[tt] [FoRK] The Traveler's Dilemma
Eugen Leitl
<eugen at leitl.org> on
Thu May 24 02:50:01 UTC 2007
----- Forwarded message from "Stephen D. Williams" <sdw at lig.net> -----
From: "Stephen D. Williams" <sdw at lig.net>
Date: Wed, 23 May 2007 18:20:15 -0400
To: Friends of Rohit Khare <fork at xent.com>
Subject: Re: [FoRK] The Traveler's Dilemma
User-Agent: Thunderbird 2.0.0.0 (Windows/20070326)
Reply-To: Friends of Rohit Khare <fork at xent.com>
I really need to talk to this guy to either figure out his deficiencies
or mine. "In the years since I devised the game... this rejection of
formal rationality and logic has a kind of meta-rationality attached to
it." Indeed, these guys have decided that only certain logical
constructs apply to the game while not actually excluding all others.
They then call the result irrational? And don't buy any argument
provided by participants? Pretty weak, from a first reading anyway.

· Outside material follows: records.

-- ==== Sys2Proof/Laws/KeepsStack.lean ====
section
/-!
SUPPORT. Links, updates and contact sheets keep the queue, the straps and the fault log sound.
-/

namespace Sys2Proof.Machine

set_option linter.all false

/-! ### LinkOps -/

theorem endSession_keeps {a : State} (reason : Nat) {s : State} (h : Keeps a s) : Keeps a (endSession reason s) := by
  unfold endSession
  with_reducible repeat' first
    | assumption | intro _ _ _ | intro _ _ | intro _ | apply raiseEvent_keeps
    | (extract_lets +onlyGivenNames x; first | refine cut2 (p := Keeps _ x) ?_ (fun _ => ?_) | clear x | skip)
    | split | refine keeps_mk ?_ rfl rfl rfl

theorem linkEvent_keeps {a : State} (p : Port) (old : LinkState) {s : State} (h : Keeps a s) : Keeps a (linkEvent p old s) := by
  unfold linkEvent
  with_reducible repeat' first
    | assumption | intro _ _ _ | intro _ _ | intro _ | apply raiseEvent_keeps
    | (extract_lets +onlyGivenNames x; first | refine cut2 (p := Keeps _ x) ?_ (fun _ => ?_) | clear x | skip)
    | split | refine keeps_mk ?_ rfl rfl rfl

theorem chooseUpstream_keeps {a : State} {s : State} (h : Keeps a s) : Keeps a (chooseUpstream s) := by
  unfold chooseUpstream
  with_reducible repeat' first
    | assumption | intro _ _ _ | intro _ _ | intro _
    | (extract_lets +onlyGivenNames x; first | refine cut2 (p := Keeps _ x) ?_ (fun _ => ?_) | clear x | skip)
    | split | refine keeps_mk ?_ rfl rfl rfl

theorem changeUpstream_keeps {a : State} {s : State} (h : Keeps a s) : Keeps a (changeUpstream s) := by
  unfold changeUpstream
  with_reducible repeat' first
    | assumption | intro _ _ _ | intro _ _ | intro _ | apply chooseUpstream_keeps | apply State_modLink_keeps | apply ite_keeps
    | (extract_lets +onlyGivenNames x; first | refine cut2 (p := Keeps _ x) ?_ (fun _ => ?_) | clear x | skip)
    | split | refine keeps_mk ?_ rfl rfl rfl

theorem modDev_keeps {a : State} (d : Nat) (f : Device → Device) {s : State} (h : Keeps a s) : Keeps a (modDev d f s) := by
  unfold modDev
  with_reducible repeat' first
    | assumption | intro _ _ _ | intro _ _ | intro _
    | (extract_lets +onlyGivenNames x; first | refine cut2 (p := Keeps _ x) ?_ (fun _ => ?_) | clear x | skip)
    | split | refine keeps_mk ?_ rfl rfl rfl

theorem clearPaths_keeps {a : State} (p : Port) {s : State} (h : Keeps a s) : Keeps a (clearPaths p s) := by
  unfold clearPaths
  with_reducible repeat' first
    | assumption | intro _ _ _ | intro _ _ | intro _ | apply modDev_keeps | apply forRange_keeps | apply ite_keeps
    | (extract_lets +onlyGivenNames x; first | refine cut2 (p := Keeps _ x) ?_ (fun _ => ?_) | clear x | skip)
    | split | refine keeps_mk ?_ rfl rfl rfl

theorem setLink_keeps {a : State} (p : Port) (st : LinkState) (reason : Nat) {s : State} (h : Keeps a s) : Keeps a (setLink p st reason s) := by
  unfold setLink
  with_reducible repeat' first
    | assumption | intro _ _ _ | intro _ _ | intro _ | apply State_modLink_keeps | apply linkEvent_keeps | apply changeUpstream_keeps
      | apply clearPaths_keeps | apply ite_keeps
    | (extract_lets +onlyGivenNames x; first | refine cut2 (p := Keeps _ x) ?_ (fun _ => ?_) | clear x | skip)
    | split | refine keeps_mk ?_ rfl rfl rfl

theorem refigureCross_keeps {a : State} {s : State} (h : Keeps a s) : Keeps a (refigureCross s) := by
  unfold refigureCross
  with_reducible repeat' first
    | assumption | intro _ _ _ | intro _ _ | intro _ | apply refigure_keeps | apply ite_keeps
    | (extract_lets +onlyGivenNames x; first | refine cut2 (p := Keeps _ x) ?_ (fun _ => ?_) | clear x | skip)
    | split | refine keeps_mk ?_ rfl rfl rfl

theorem setRing_keeps {a : State} (ring : Bool) {s : State} (h : Keeps a s) : Keeps a (setRing ring s) := by
  unfold setRing
  with_reducible repeat' first
    | assumption | intro _ _ _ | intro _ _ | intro _ | apply refigureCross_keeps | apply raiseEvent_keeps | apply ite_keeps
    | (extract_lets +onlyGivenNames x; first | refine cut2 (p := Keeps _ x) ?_ (fun _ => ?_) | clear x | skip)
    | split | refine keeps_mk ?_ rfl rfl rfl

theorem targetLost_keeps {a : State} (d : Nat) {s : State} (h : Keeps a s) : Keeps a (targetLost d s) := by
  unfold targetLost
  with_reducible repeat' first
    | assumption | intro _ _ _ | intro _ _ | intro _ | apply replyTaken_keeps | apply forEach_keeps
    | (extract_lets +onlyGivenNames x; first | refine cut2 (p := Keeps _ x) ?_ (fun _ => ?_) | clear x | skip)
    | split | refine keeps_mk ?_ rfl rfl rfl

theorem deviceLeft_keeps {a : State} (d : Nat) {s : State} (h : Keeps a s) : Keeps a (deviceLeft d s) := by
  unfold deviceLeft
  with_reducible repeat' first
    | assumption | intro _ _ _ | intro _ _ | intro _ | apply modDev_keeps | apply raiseEvent_keeps | apply targetLost_keeps | apply
      endSession_keeps | apply ite_keeps
    | (extract_lets +onlyGivenNames x; first | refine cut2 (p := Keeps _ x) ?_ (fun _ => ?_) | clear x | skip)
    | split | refine keeps_mk ?_ rfl rfl rfl | refine keeps_tab ?_ rfl rfl rfl ?_ ?_ ?_ ?_ ?_ ?_ | apply rising_mset | apply rising_mdel | apply rising_mmod | refine rising_map (fun _ => ?_) ?_ | rfl

theorem losePaths_keeps {a : State} {s : State} (h : Keeps a s) : Keeps a (losePaths s) := by
  unfold losePaths
  with_reducible repeat' first
    | assumption | intro _ _ _ | intro _ _ | intro _ | apply deviceLeft_keeps | apply forEach_keeps
    | (extract_lets +onlyGivenNames x; first | refine cut2 (p := Keeps _ x) ?_ (fun _ => ?_) | clear x | skip)
    | split | refine keeps_mk ?_ rfl rfl rfl

theorem leaveUp_keeps {a : State} (p : Port) {s : State} (h : Keeps a s) : Keeps a (leaveUp p s) := by
  unfold leaveUp
  with_reducible repeat' first
    | assumption | intro _ _ _ | intro _ _ | intro _ | apply refigureCross_keeps | apply setRing_keeps | apply losePaths_keeps | apply
      readyOff_keeps
    | (extract_lets +onlyGivenNames x; first | refine cut2 (p := Keeps _ x) ?_ (fun _ => ?_) | clear x | skip)
    | split | refine keeps_mk ?_ rfl rfl rfl

theorem redirect_keeps {a : State} (p : Port) {s : State} (h : Keeps a s) : Keeps a (redirect p s) := by
  unfold redirect
  with_reducible repeat' first
    | assumption | intro _ _ _ | intro _ _ | intro _ | apply State_modLink_keeps | apply sendFrame_keeps | apply forEach_keeps | apply
      ite_keeps
    | (extract_lets +onlyGivenNames x; first | refine cut2 (p := Keeps _ x) ?_ (fun _ => ?_) | clear x | skip)
    | split | refine keeps_mk ?_ rfl rfl rfl

theorem enterConflict_keeps {a : State} (p : Port) (reason : Nat) {s : State} (h : Keeps a s) : Keeps a (enterConflict p reason s) := by
  unfold enterConflict
  with_reducible repeat' first
    | assumption | intro _ _ _ | intro _ _ | intro _ | apply setLink_keeps | apply redirect_keeps | apply leaveUp_keeps | apply
      ite_keeps
    | (extract_lets +onlyGivenNames x; first | refine cut2 (p := Keeps _ x) ?_ (fun _ => ?_) | clear x | skip)
    | split | refine keeps_mk ?_ rfl rfl rfl

theorem tableEntry_keeps {a : State} (d : Nat) (new : Device) {s : State} (h : Keeps a s) : Keeps a (tableEntry d new s) := by
  unfold tableEntry
  with_reducible repeat' first
    | assumption | intro _ _ _ | intro _ _ | intro _ | apply modDev_keeps | apply ite_keeps
    | (extract_lets +onlyGivenNames x; first | refine cut2 (p := Keeps _ x) ?_ (fun _ => ?_) | clear x | skip)
    | split | refine keeps_mk ?_ rfl rfl rfl

theorem joined0D02_keeps {a : State} (d : Nat) (old : Device) (new : Device) {s : State} (h : Keeps a s) : Keeps a (joined0D02 d old new s) := by
  unfold joined0D02
  with_reducible repeat' first
    | assumption | intro _ _ _ | intro _ _ | intro _ | apply raiseEvent_keeps | apply ite_keeps
    | (extract_lets +onlyGivenNames x; first | refine cut2 (p := Keeps _ x) ?_ (fun _ => ?_) | clear x | skip)
    | split | refine keeps_mk ?_ rfl rfl rfl

theorem enterUp_keeps {a : State} (p : Port) (q : Partner) {s : State} (h : Keeps a s) : Keeps a (enterUp p q s) := by
  unfold enterUp
  with_reducible repeat' first
    | assumption | intro _ _ _ | intro _ _ | intro _ | apply State_modLink_keeps | apply linkEvent_keeps | apply chooseUpstream_keeps
      | apply tableEntry_keeps | apply refigureCross_keeps | apply readyOn_keeps | apply joined0D02_keeps | apply sendFrame_keeps |
      apply ite_keeps
    | (extract_lets +onlyGivenNames x; first | refine cut2 (p := Keeps _ x) ?_ (fun _ => ?_) | clear x | skip)
    | split | refine keeps_mk ?_ rfl rfl rfl

theorem linkDown_keeps {a : State} (p : Port) (reason : Nat) {s : State} (h : Keeps a s) : Keeps a (linkDown p reason s) := by
  unfold linkDown
  with_reducible repeat' first
    | assumption | intro _ _ _ | intro _ _ | intro _ | apply redirect_keeps | apply leaveUp_keeps | apply setLink_keeps | apply
      State_modLink_keeps
    | (extract_lets +onlyGivenNames x; first | refine cut2 (p := Keeps _ x) ?_ (fun _ => ?_) | clear x | skip)
    | split | refine keeps_mk ?_ rfl rfl rfl

theorem takeLinkHeader_keeps {a : State} (p : Port) (f : LinkRx) {s : State} (h : Keeps a s) : Keeps a (takeLinkHeader p f s) := by
  unfold takeLinkHeader
  with_reducible repeat' first
    | assumption | intro _ _ _ | intro _ _ | intro _ | apply State_modLink_keeps | apply pumpLink_keeps | apply ite_keeps
    | (extract_lets +onlyGivenNames x; first | refine cut2 (p := Keeps _ x) ?_ (fun _ => ?_) | clear x | skip)
    | split | refine keeps_mk ?_ rfl rfl rfl

theorem oversizeFrame_keeps {a : State} (p : Port) (f : LinkFrame) {s : State} (h : Keeps a s) : Keeps a (oversizeFrame p f s) := by
  unfold oversizeFrame
  with_reducible repeat' first
    | assumption | intro _ _ _ | intro _ _ | intro _ | apply State_modLink_keeps | apply dropPacket_keeps
    | (extract_lets +onlyGivenNames x; first | refine cut2 (p := Keeps _ x) ?_ (fun _ => ?_) | clear x | skip)
    | split | refine keeps_mk ?_ rfl rfl rfl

Their "logic" that $2 is the rational choice is broken on several
counts. The goal is to maximize payoff, not to guarantee that you do
better than the opponent. It is posed as a real life situation. In
real life, the probability that the other person would place a minimum
value on an art object is low. This means that $2 is close to a worst
case, less likely scenario. The real choices, at that magnitude of
penalty, are between 50% and 100% (or 95%) of the range. Even if $2 is
somewhat likely, over a series of instances of this kind of
circumstance, a common and very rational way to reason about real life
choices, even a somewhat unlikely payoff at 50-100% pays for many
instances of near $2 minus a penalty.
The logic expected seems to be naive logic. Teenager (i.e. immature,
innumerate) logic works like this: The police probably won't catch me
when I do X. (90% unnoticed or escape) [Apparent mental model: 90% is
about all the time, so I'll just round up and assume that they'll never
catch me.] "So if there is a 10% chance you will get caught, and you do
something 20 times, how likely is it that you will be caught?" It is
unlikely because I'll get away. "Uh huh. Good luck with that."

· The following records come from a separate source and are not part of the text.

theorem settleAll_keeps {a : State} {s : State} (h : Keeps a s) : Keeps a (settleAll s) := by
  unfold settleAll
  with_reducible repeat' first
    | assumption | intro _ _ _ | intro _ _ | intro _ | apply settleIrq_keeps | apply forRange_keeps
    | (extract_lets +onlyGivenNames x; first | refine cut2 (p := Keeps _ x) ?_ (fun _ => ?_) | clear x | skip)
    | split | refine keeps_mk ?_ rfl rfl rfl

theorem startFunction_keeps {a : State} (f : Func) {s : State} (h : Keeps a s) : Keeps a (startFunction f s) := by
  unfold startFunction
  with_reducible repeat' first
    | assumption | intro _ _ _ | intro _ _ | intro _ | apply settleAll_keeps | apply setLink_keeps | apply restartTicks_keeps | apply
      restartMean_keeps | apply forEach_keeps | apply ite_keeps
    | (extract_lets +onlyGivenNames x; first | refine cut2 (p := Keeps _ x) ?_ (fun _ => ?_) | clear x | skip)
    | split | refine keeps_mk ?_ rfl rfl rfl

theorem execFunctionReady_keeps {a : State} (f : Func) (up : BitVec 6) {s : State} (h : Keeps a s) : OKeeps a (execFunctionReady f up s) := by
  unfold execFunctionReady
  with_reducible repeat' first
    | assumption | intro _ _ _ | intro _ _ | intro _ | apply supplyUp_keeps | apply next_keeps | apply startFunction_keeps | apply
      readyOn_keeps | apply ite_okeeps | apply ite_keeps
    | (extract_lets +onlyGivenNames x; first | refine cut2 (p := Keeps _ x) ?_ (fun _ => ?_) | clear x | skip)
    | split | refine keeps_mk ?_ rfl rfl rfl

theorem endTrial_keeps {a : State} {s : State} (h : Keeps a s) : Keeps a (endTrial s) := by
  unfold endTrial
  with_reducible repeat' first
    | assumption | intro _ _ _ | intro _ _ | intro _ | apply drawn_keeps | apply recordRejected_keeps | apply modSec_keeps
    | (extract_lets +onlyGivenNames x; first | refine cut2 (p := Keeps _ x) ?_ (fun _ => ?_) | clear x | skip)
    | split | refine keeps_mk ?_ rfl rfl rfl

theorem execMaskRomBoot_keeps {a : State} {s : State} (h : Keeps a s) : OKeeps a (execMaskRomBoot s) := by
  unfold execMaskRomBoot
  with_reducible repeat' first
    | assumption | intro _ _ _ | intro _ _ | intro _ | apply next_keeps | apply endTrial_keeps | apply ite_okeeps | apply ite_keeps
    | (extract_lets +onlyGivenNames x; first | refine cut2 (p := Keeps _ x) ?_ (fun _ => ?_) | clear x | skip)
    | split | refine keeps_mk ?_ rfl rfl rfl

theorem execImageStart_keeps {a : State} {s : State} (h : Keeps a s) : OKeeps a (execImageStart s) := by
  unfold execImageStart
  with_reducible repeat' first
    | assumption | intro _ _ _ | intro _ _ | intro _ | apply next_keeps | apply readyOn_keeps | apply ite_okeeps | apply ite_keeps
    | (extract_lets +onlyGivenNames x; first | refine cut2 (p := Keeps _ x) ?_ (fun _ => ?_) | clear x | skip)
    | split | refine keeps_mk ?_ rfl rfl rfl

theorem loseClock_keeps {a : State} (acked : BitVec 64) (tdcvs : List (Fin 64 × Fin 128)) (ch : Nat) {s : State} (h : Keeps a s) : Keeps a (loseClock acked tdcvs ch s) := by
  unfold loseClock
  with_reducible repeat' first
    | assumption | intro _ _ _ | intro _ _ | intro _ | apply clockHoldChan_keeps | apply restartSchedules_keeps | apply ite_keeps
    | (extract_lets +onlyGivenNames x; first | refine cut2 (p := Keeps _ x) ?_ (fun _ => ?_) | clear x | skip)
    | split | refine keeps_mk ?_ rfl rfl rfl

Wife-who-watches-Oprah-etc. innumerate logic works like this: I am aware
of bad scenario a, b, c, d, e, f, g, etc. that have occurred in the
past, or are in an urban legend to have occurred. The consequences are
infinitely bad as far as I am concerned. The existence of this
knowledge means that a real threat exists. Therefore all affordable
countermeasures must be employed for every known scenario. (Never mind
how fantastically unlikely most of the scenarios are, or that a
practically infinite number of similar scenarios could be envisioned.)

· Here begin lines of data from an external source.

/-- A packet of CTX0 or another source with an opcode, tag 1 and parameters. -/
def packetFrom (src : Source) (opcode : Nat) (params : List Byte) : Packet :=
  { source := src, opcode := opcode, flags := 0, plen := params.length / 4, tag := 1, target := 0, reserved := zeros 8, params := params }

theorem witness_StepRunsTheFrontCommand : ({ State.reset with pending := [.aonStart, .imageStart] } : State).pending = .aonStart :: [.imageStart]
    ∧ State.reset.pending = [] := ⟨rfl, rfl⟩

theorem witness_EveryStepKeepsTheFaultLogSound : LogSound State.reset ∧ ∃ t, step State.reset = .next t := ⟨⟨by decide, by decide, by decide, trivial⟩, _, rfl⟩

theorem witness_EveryStepKeepsTheTablesCanonical : TablesRising State.reset ∧ ∃ t, step State.reset = .next t := ⟨⟨rfl, rfl, rfl, rfl, rfl, rfl⟩, _, rfl⟩

theorem witness_StrapsAreSampledOnlyAtResets : State.reset.aon.power ≠ .off ∧ State.reset.aon.phase ≠ .brownedOut
    ∧ ∃ t, exec .aonStart State.reset = .next t := ⟨by decide, by decide, _, rfl⟩

theorem witness_ResetValuesOfTheSpec : State.reset.linkA.state = .disabled ∧ State.reset.linkB.state = .disabled := ⟨rfl, rfl⟩

theorem witness_RepliesGoToTheirSource : State.reset.engine.pause = none := rfl

theorem witness_EventsReachAnActiveRing : State.reset.isMaster = true ∧ reachable State.reset 0 = true ∧ (State.reset.ring 0 2).active = false
    ∧ (let s := State.reset.modRing 0 2 fun r => { r with active := true }
       (s.ring 0 2).active = true ∧ (s.cq 0).evtq.length < (s.cq 0).depths.evt)
    ∧ (let s := (State.reset.modRing 0 2 fun r => { r with active := true }).modCq 0 fun q => { q with depths := depthsNone }
       (s.ring 0 2).active = true ∧ (s.cq 0).depths.evt ≤ (s.cq 0).evtq.length) := by decide

theorem witness_ResetsOfTheWholeDevice : State.reset.aon.power ≠ .off ∧ State.reset.aon.phase ≠ .brownedOut
    ∧ State.reset.isReady 0 = false ∧ upState.aon.phase ≠ .brownedOut ∧ upState.isReady 0 = true := by decide

theorem witness_StartUpCommandsComplete :
    (∃ s : State, s.aon.phase = .brownedOut) ∧ State.reset.aon.phase = .starting
    ∧ (let s : State := { State.reset with aon := { State.reset.aon with ready := 1 } }
       s.isReady (funcBit .mem) = false ∧ mayBecomeReady (supplyUp 0x3F s) .mem = true)
    ∧ (let s : State := { State.reset with aon := { State.reset.aon with ready := 0x8001, supplies := 0x3F } }
       s.isReady 15 = true ∧ s.aon.power = .active ∧ pllLost s .core = false ∧ islandPowered s .core = true ∧ s.aon.bootResult = 0 ∧ s.aon.bootSlot = none)
    ∧ (let s : State := { State.reset with aon := { State.reset.aon with ready := 0x8001, bootSlot := some .a, supplies := 0x3F } }
       s.aon.bootSlot = some .a ∧ s.isReady 15 = true ∧ s.aon.power = .active ∧ pllLost s .core = false
       ∧ islandPowered s .core = true ∧ s.aon.bootResult = 0) :=
  ⟨⟨{ State.reset with aon := { State.reset.aon with phase := .brownedOut } }, rfl⟩, by decide⟩

theorem witness_HostResetsComplete : State.reset.aon.power = .active ∧ upState.isReady 1 = true
    ∧ (∃ s : State, s.aon.power = .retain ∧ s.aon.transition = none) :=
  ⟨rfl, by decide, { State.reset with aon := { State.reset.aon with power := .retain } }, rfl, rfl⟩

I'm a little peeved at the number of instances of the latter innumeracy
and weak logic that make it into laws and legal interpretations. A
woman in the DC area let a couple of her children play in the car by
allowing them to put down the back seat which allowed them to crawl in
and out of the trunk area, while she drove a couple miles on residential
streets to home. Risky if she got into an accident, but a relatively
minor increase in risk, well below the risk level of many other things
that she can legally allow them to do. A policeman happened to notice
and arrested her. I think she ended up with a jail term. Meanwhile, in
many areas, children and others can ride unprotected in the bed of a
pickup... Even in the passenger seat with a seatbelt they are
relatively unprotected since trucks have such low safety requirements.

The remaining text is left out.